While the investigation is ongoing, preliminary findings have raised concerns about the lack of sterility assurance for products produced at and distributed by this facility. Use of non-sterile injectable products can be serious and can lead to health risks including life threatening conditions, according to the FDA. Ameridose ceased all pharmacy and manufacturing operations on October 10, 2012 under an agreement with the Massachusetts Board of Registration in Pharmacy.
Because no patients have reported any infections or complications from the use of Ameridose products, the FDA sees no need for health care professionals to follow up with patients that have received Ameridose products. Health care professionals, however, should stop using all Ameridose products at this time.
Critical Drug Shortages
Some Ameridose products currently appear on the critical drug shortage list. The FDA is working with alternative manufacturers to maintain supplies of these life-saving drugs. “The agency is taking all steps within its authority to help prevent or alleviate shortages and to minimize the impact this recall may have on drug supplies,” said FDA Commissioner Margaret A. Hamburg.

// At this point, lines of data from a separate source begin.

-- ==== Sys2Proof/Laws/WfTugMem.lean ====
section
/-! SUPPORT. The operations and commands of Machine/TugMem.lean keep the canonical form of memory. -/

namespace Sys2Proof.Machine

theorem takeSlot_ok (s : State) (a : Access) (hs : MemOk s) : MemOk (takeSlot s a) := by
  unfold takeSlot
  repeat' (first | with_reducible assumption | with_reducible apply overtake_ok | with_reducible apply setCore_ok | with_reducible apply retire_ok | with_reducible apply setThread_ok | with_reducible apply ok_ite | with_reducible apply out_ite | apply hs | simp only [MemOk_mk])
theorem holdAccess_ok (s : State) (a : Access) (hs : MemOk s) : MemOk (holdAccess s a) := by
  unfold holdAccess
  repeat' (first | with_reducible assumption | with_reducible apply takeSlot_ok | with_reducible apply setThread_ok | with_reducible apply ok_ite | with_reducible apply out_ite | apply hs | simp only [MemOk_mk])
theorem writeDest_ok (s : State) (a : Access) (x : Nat) (hs : MemOk s) : MemOk (writeDest s a x) := by
  unfold writeDest
  repeat' (first | with_reducible assumption | with_reducible apply setG_ok | with_reducible apply setV_ok | with_reducible apply ok_ite | with_reducible apply out_ite | apply hs | simp only [MemOk_mk] | (intro _ _ _; try dsimp only) | (intro _ _; try dsimp only) | split | dsimp only)
theorem dispatchAccess_ok (s : State) (a : Access) (hs : MemOk s) : MemOk (dispatchAccess s a) := by
  unfold dispatchAccess
  dsimp only
  repeat' (first | with_reducible assumption | with_reducible apply countLatency_ok | with_reducible apply tookFree_ok | with_reducible apply retire_ok | with_reducible apply writeDest_ok | with_reducible apply holdAccess_ok | with_reducible apply setCore_ok | with_reducible apply ok_ite | with_reducible apply out_ite | apply hs | simp only [MemOk_mk] | (intro _ _ _; try dsimp only) | (intro _ _; try dsimp only) | split)
theorem access_ok (s : State) (a : Access) (hs : MemOk s) : MemOk (access s a) := by
  unfold access
  repeat' (first | with_reducible assumption | with_reducible apply dispatchAccess_ok | with_reducible apply countIssue_ok | with_reducible apply violation_ok | with_reducible apply retire_ok | with_reducible apply writeDest_ok | with_reducible apply countEvent_ok | with_reducible apply countNowin_ok | apply hs | simp only [MemOk_mk] | (intro _ _ _; try dsimp only) | (intro _ _; try dsimp only) | split | dsimp only)
theorem memIssue_ok (t : Nat) (gs vs : List Nat) (wait : State → Bool) (f : State → State) (s : State) (hf : ∀ s, MemOk s → MemOk (f s)) (hs : MemOk s) : OutOk (memIssue t gs vs wait f s) := by
  unfold memIssue
  repeat' (first | with_reducible assumption | with_reducible apply stall_ok | with_reducible apply ok_ite | with_reducible apply out_ite | with_reducible apply next_ok | apply hf | apply hs | simp only [MemOk_mk])
theorem loadInstr_ok (t : Tid) (rd ra : RegIx) (imm : BitVec 16) (bytes : Nat) (signed : Bool) (s : State) (hs : MemOk s) : OutOk (loadInstr t rd ra imm bytes signed s) := by
  unfold loadInstr
  repeat' (first | with_reducible assumption | with_reducible apply memIssue_ok | with_reducible apply access_ok | apply hs | simp only [MemOk_mk] | (intro _ _ _; try dsimp only) | (intro _ _; try dsimp only) | split | dsimp only)
theorem storeInstr_ok (t : Tid) (rs ra : RegIx) (imm : BitVec 16) (bytes : Nat) (s : State) (hs : MemOk s) : OutOk (storeInstr t rs ra imm bytes s) := by
  unfold storeInstr
  repeat' (first | with_reducible assumption | with_reducible apply memIssue_ok | with_reducible apply access_ok | apply hs | simp only [MemOk_mk] | (intro _ _ _; try dsimp only) | (intro _ _; try dsimp only) | split | dsimp only)
theorem execLd_ok (t : Tid) (rd ra : RegIx) (imm : BitVec 16) (s : State) (hs : MemOk s) : OutOk (execLd t rd ra imm s) := by
  unfold execLd
  repeat' (first | with_reducible assumption | with_reducible apply fetching_ok | with_reducible apply loadInstr_ok | apply hs | simp only [MemOk_mk])
theorem execLw_ok (t : Tid) (rd ra : RegIx) (imm : BitVec 16) (s : State) (hs : MemOk s) : OutOk (execLw t rd ra imm s) := by
  unfold execLw
  repeat' (first | with_reducible assumption | with_reducible apply fetching_ok | with_reducible apply loadInstr_ok | apply hs | simp only [MemOk_mk])
theorem execLwu_ok (t : Tid) (rd ra : RegIx) (imm : BitVec 16) (s : State) (hs : MemOk s) : OutOk (execLwu t rd ra imm s) := by
  unfold execLwu
  repeat' (first | with_reducible assumption | with_reducible apply fetching_ok | with_reducible apply loadInstr_ok | apply hs | simp only [MemOk_mk])
theorem execLh_ok (t : Tid) (rd ra : RegIx) (imm : BitVec 16) (s : State) (hs : MemOk s) : OutOk (execLh t rd ra imm s) := by
  unfold execLh
  repeat' (first | with_reducible assumption | with_reducible apply fetching_ok | with_reducible apply loadInstr_ok | apply hs | simp only [MemOk_mk])
theorem execLhu_ok (t : Tid) (rd ra : RegIx) (imm : BitVec 16) (s : State) (hs : MemOk s) : OutOk (execLhu t rd ra imm s) := by
  unfold execLhu
  repeat' (first | with_reducible assumption | with_reducible apply fetching_ok | with_reducible apply loadInstr_ok | apply hs | simp only [MemOk_mk])
theorem execLb_ok (t : Tid) (rd ra : RegIx) (imm : BitVec 16) (s : State) (hs : MemOk s) : OutOk (execLb t rd ra imm s) := by
  unfold execLb
  repeat' (first | with_reducible assumption | with_reducible apply fetching_ok | with_reducible apply loadInstr_ok | apply hs | simp only [MemOk_mk])
theorem execLbu_ok (t : Tid) (rd ra : RegIx) (imm : BitVec 16) (s : State) (hs : MemOk s) : OutOk (execLbu t rd ra imm s) := by
  unfold execLbu
  repeat' (first | with_reducible assumption | with_reducible apply fetching_ok | with_reducible apply loadInstr_ok | apply hs | simp only [MemOk_mk])
theorem execSd_ok (t : Tid) (rs ra : RegIx) (imm : BitVec 16) (s : State) (hs : MemOk s) : OutOk (execSd t rs ra imm s) := by
  unfold execSd
  repeat' (first | with_reducible assumption | with_reducible apply fetching_ok | with_reducible apply storeInstr_ok | apply hs | simp only [MemOk_mk])
theorem execSw_ok (t : Tid) (rs ra : RegIx) (imm : BitVec 16) (s : State) (hs : MemOk s) : OutOk (execSw t rs ra imm s) := by
  unfold execSw
  repeat' (first | with_reducible assumption | with_reducible apply fetching_ok | with_reducible apply storeInstr_ok | apply hs | simp only [MemOk_mk])
theorem execSh_ok (t : Tid) (rs ra : RegIx) (imm : BitVec 16) (s : State) (hs : MemOk s) : OutOk (execSh t rs ra imm s) := by
  unfold execSh
  repeat' (first | with_reducible assumption | with_reducible apply fetching_ok | with_reducible apply storeInstr_ok | apply hs | simp only [MemOk_mk])
theorem execSb_ok (t : Tid) (rs ra : RegIx) (imm : BitVec 16) (s : State) (hs : MemOk s) : OutOk (execSb t rs ra imm s) := by
  unfold execSb
  repeat' (first | with_reducible assumption | with_reducible apply fetching_ok | with_reducible apply storeInstr_ok | apply hs | simp only [MemOk_mk])
theorem execVld_ok (t : Tid) (vd ra : RegIx) (imm : BitVec 16) (s : State) (hs : MemOk s) : OutOk (execVld t vd ra imm s) := by
  unfold execVld
  repeat' (first | with_reducible assumption | with_reducible apply fetching_ok | with_reducible apply memIssue_ok | with_reducible apply access_ok | apply hs | simp only [MemOk_mk] | (intro _ _ _; try dsimp only) | (intro _ _; try dsimp only) | split | dsimp only)
theorem execVst_ok (t : Tid) (vs ra : RegIx) (imm : BitVec 16) (s : State) (hs : MemOk s) : OutOk (execVst t vs ra imm s) := by
  unfold execVst
  repeat' (first | with_reducible assumption | with_reducible apply fetching_ok | with_reducible apply memIssue_ok | with_reducible apply access_ok | apply hs | simp only [MemOk_mk] | (intro _ _ _; try dsimp only) | (intro _ _; try dsimp only) | split | dsimp only)
theorem amoInstr_ok (t : Tid) (rd ra rb : RegIx) (op : AmoOp) (sz : AmoSize) (aq rl : Bool) (s : State) (hs : MemOk s) : OutOk (amoInstr t rd ra rb op sz aq rl s) := by
  unfold amoInstr
  repeat' (first | with_reducible assumption | with_reducible apply memIssue_ok | with_reducible apply access_ok | with_reducible apply ok_ite | with_reducible apply out_ite | apply hs | simp only [MemOk_mk] | (intro _ _ _; try dsimp only) | (intro _ _; try dsimp only) | split | dsimp only)
theorem execAmoswap_ok (t : Tid) (rd ra rb : RegIx) (sz : AmoSize) (aq rl : Bool) (s : State) (hs : MemOk s) : OutOk (execAmoswap t rd ra rb sz aq rl s) := by
  unfold execAmoswap
  repeat' (first | with_reducible assumption | with_reducible apply fetching_ok | with_reducible apply amoInstr_ok | apply hs | simp only [MemOk_mk])
theorem execAmoadd_ok (t : Tid) (rd ra rb : RegIx) (sz : AmoSize) (aq rl : Bool) (s : State) (hs : MemOk s) : OutOk (execAmoadd t rd ra rb sz aq rl s) := by
  unfold execAmoadd
  repeat' (first | with_reducible assumption | with_reducible apply fetching_ok | with_reducible apply amoInstr_ok | apply hs | simp only [MemOk_mk])
theorem execAmoand_ok (t : Tid) (rd ra rb : RegIx) (sz : AmoSize) (aq rl : Bool) (s : State) (hs : MemOk s) : OutOk (execAmoand t rd ra rb sz aq rl s) := by
  unfold execAmoand
  repeat' (first | with_reducible assumption | with_reducible apply fetching_ok | with_reducible apply amoInstr_ok | apply hs | simp only [MemOk_mk])
theorem execAmoor_ok (t : Tid) (rd ra rb : RegIx) (sz : AmoSize) (aq rl : Bool) (s : State) (hs : MemOk s) : OutOk (execAmoor t rd ra rb sz aq rl s) := by
  unfold execAmoor
  repeat' (first | with_reducible assumption | with_reducible apply fetching_ok | with_reducible apply amoInstr_ok | apply hs | simp only [MemOk_mk])
theorem execAmomax_ok (t : Tid) (rd ra rb : RegIx) (sz : AmoSize) (aq rl : Bool) (s : State) (hs : MemOk s) : OutOk (execAmomax t rd ra rb sz aq rl s) := by
  unfold execAmomax
  repeat' (first | with_reducible assumption | with_reducible apply fetching_ok | with_reducible apply amoInstr_ok | apply hs | simp only [MemOk_mk])
theorem execAmomin_ok (t : Tid) (rd ra rb : RegIx) (sz : AmoSize) (aq rl : Bool) (s : State) (hs : MemOk s) : OutOk (execAmomin t rd ra rb sz aq rl s) := by
  unfold execAmomin
  repeat' (first | with_reducible assumption | with_reducible apply fetching_ok | with_reducible apply amoInstr_ok | apply hs | simp only [MemOk_mk])
theorem execAmomaxu_ok (t : Tid) (rd ra rb : RegIx) (sz : AmoSize) (aq rl : Bool) (s : State) (hs : MemOk s) : OutOk (execAmomaxu t rd ra rb sz aq rl s) := by
  unfold execAmomaxu
  repeat' (first | with_reducible assumption | with_reducible apply fetching_ok | with_reducible apply amoInstr_ok | apply hs | simp only [MemOk_mk])
theorem execAmominu_ok (t : Tid) (rd ra rb : RegIx) (sz : AmoSize) (aq rl : Bool) (s : State) (hs : MemOk s) : OutOk (execAmominu t rd ra rb sz aq rl s) := by
  unfold execAmominu
  repeat' (first | with_reducible assumption | with_reducible apply fetching_ok | with_reducible apply amoInstr_ok | apply hs | simp only [MemOk_mk])
theorem execAmocas_ok (t : Tid) (rd ra rb : RegIx) (sz : AmoSize) (aq rl : Bool) (s : State) (hs : MemOk s) : OutOk (execAmocas t rd ra rb sz aq rl s) := by
  unfold execAmocas
  repeat' (first | with_reducible assumption | with_reducible apply fetching_ok | with_reducible apply amoInstr_ok | apply hs | simp only [MemOk_mk])
theorem execRequestSlotFree_ok (t : Tid) (s : State) (hs : MemOk s) : OutOk (execRequestSlotFree t s) := by
  unfold execRequestSlotFree
  dsimp only
  repeat' (first | with_reducible assumption | with_reducible apply turnedAway_ok | with_reducible apply whenever_ok | with_reducible apply takeSlot_ok | with_reducible apply setThread_ok | apply hs | simp only [MemOk_mk] | (intro _ _ _; try dsimp only) | (intro _ _; try dsimp only) | split)
theorem execFetchMissFill_ok (t : Tid) (errs : List MemErr) (s : State) (hs : MemOk s) : OutOk (execFetchMissFill t errs s) := by
  unfold execFetchMissFill
  repeat' (first | with_reducible assumption | with_reducible apply hcAccess_ok | with_reducible apply countEvent_ok | with_reducible apply meetErrors_ok | with_reducible apply setCore_ok | with_reducible apply whenever_ok | with_reducible apply consumeRange_ok | apply hs | simp only [MemOk_mk])

end Sys2Proof.Machine
end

Ameridose is notifying its customers by fax and is arranging for the return of all of its products. Ameridose has advised customers that have products under recall to examine their inventory, identify recalled products, quarantine those products, complete a form regarding the current status of the products and fax the form to 508-656-6596 or email the form to email@example.com. Hospitals, clinics and health care professionals with question can also call 1-888-820-0622.
Any adverse reactions to an Ameridose product should be reported to the FDA’s MedWatch by fax at 800-FDA-0178 or at the MedWatch website. Health care professionals and patients may dial the FDA’s Drug Information line at 855-543-3784 and press * to get the most recent information regarding this recall.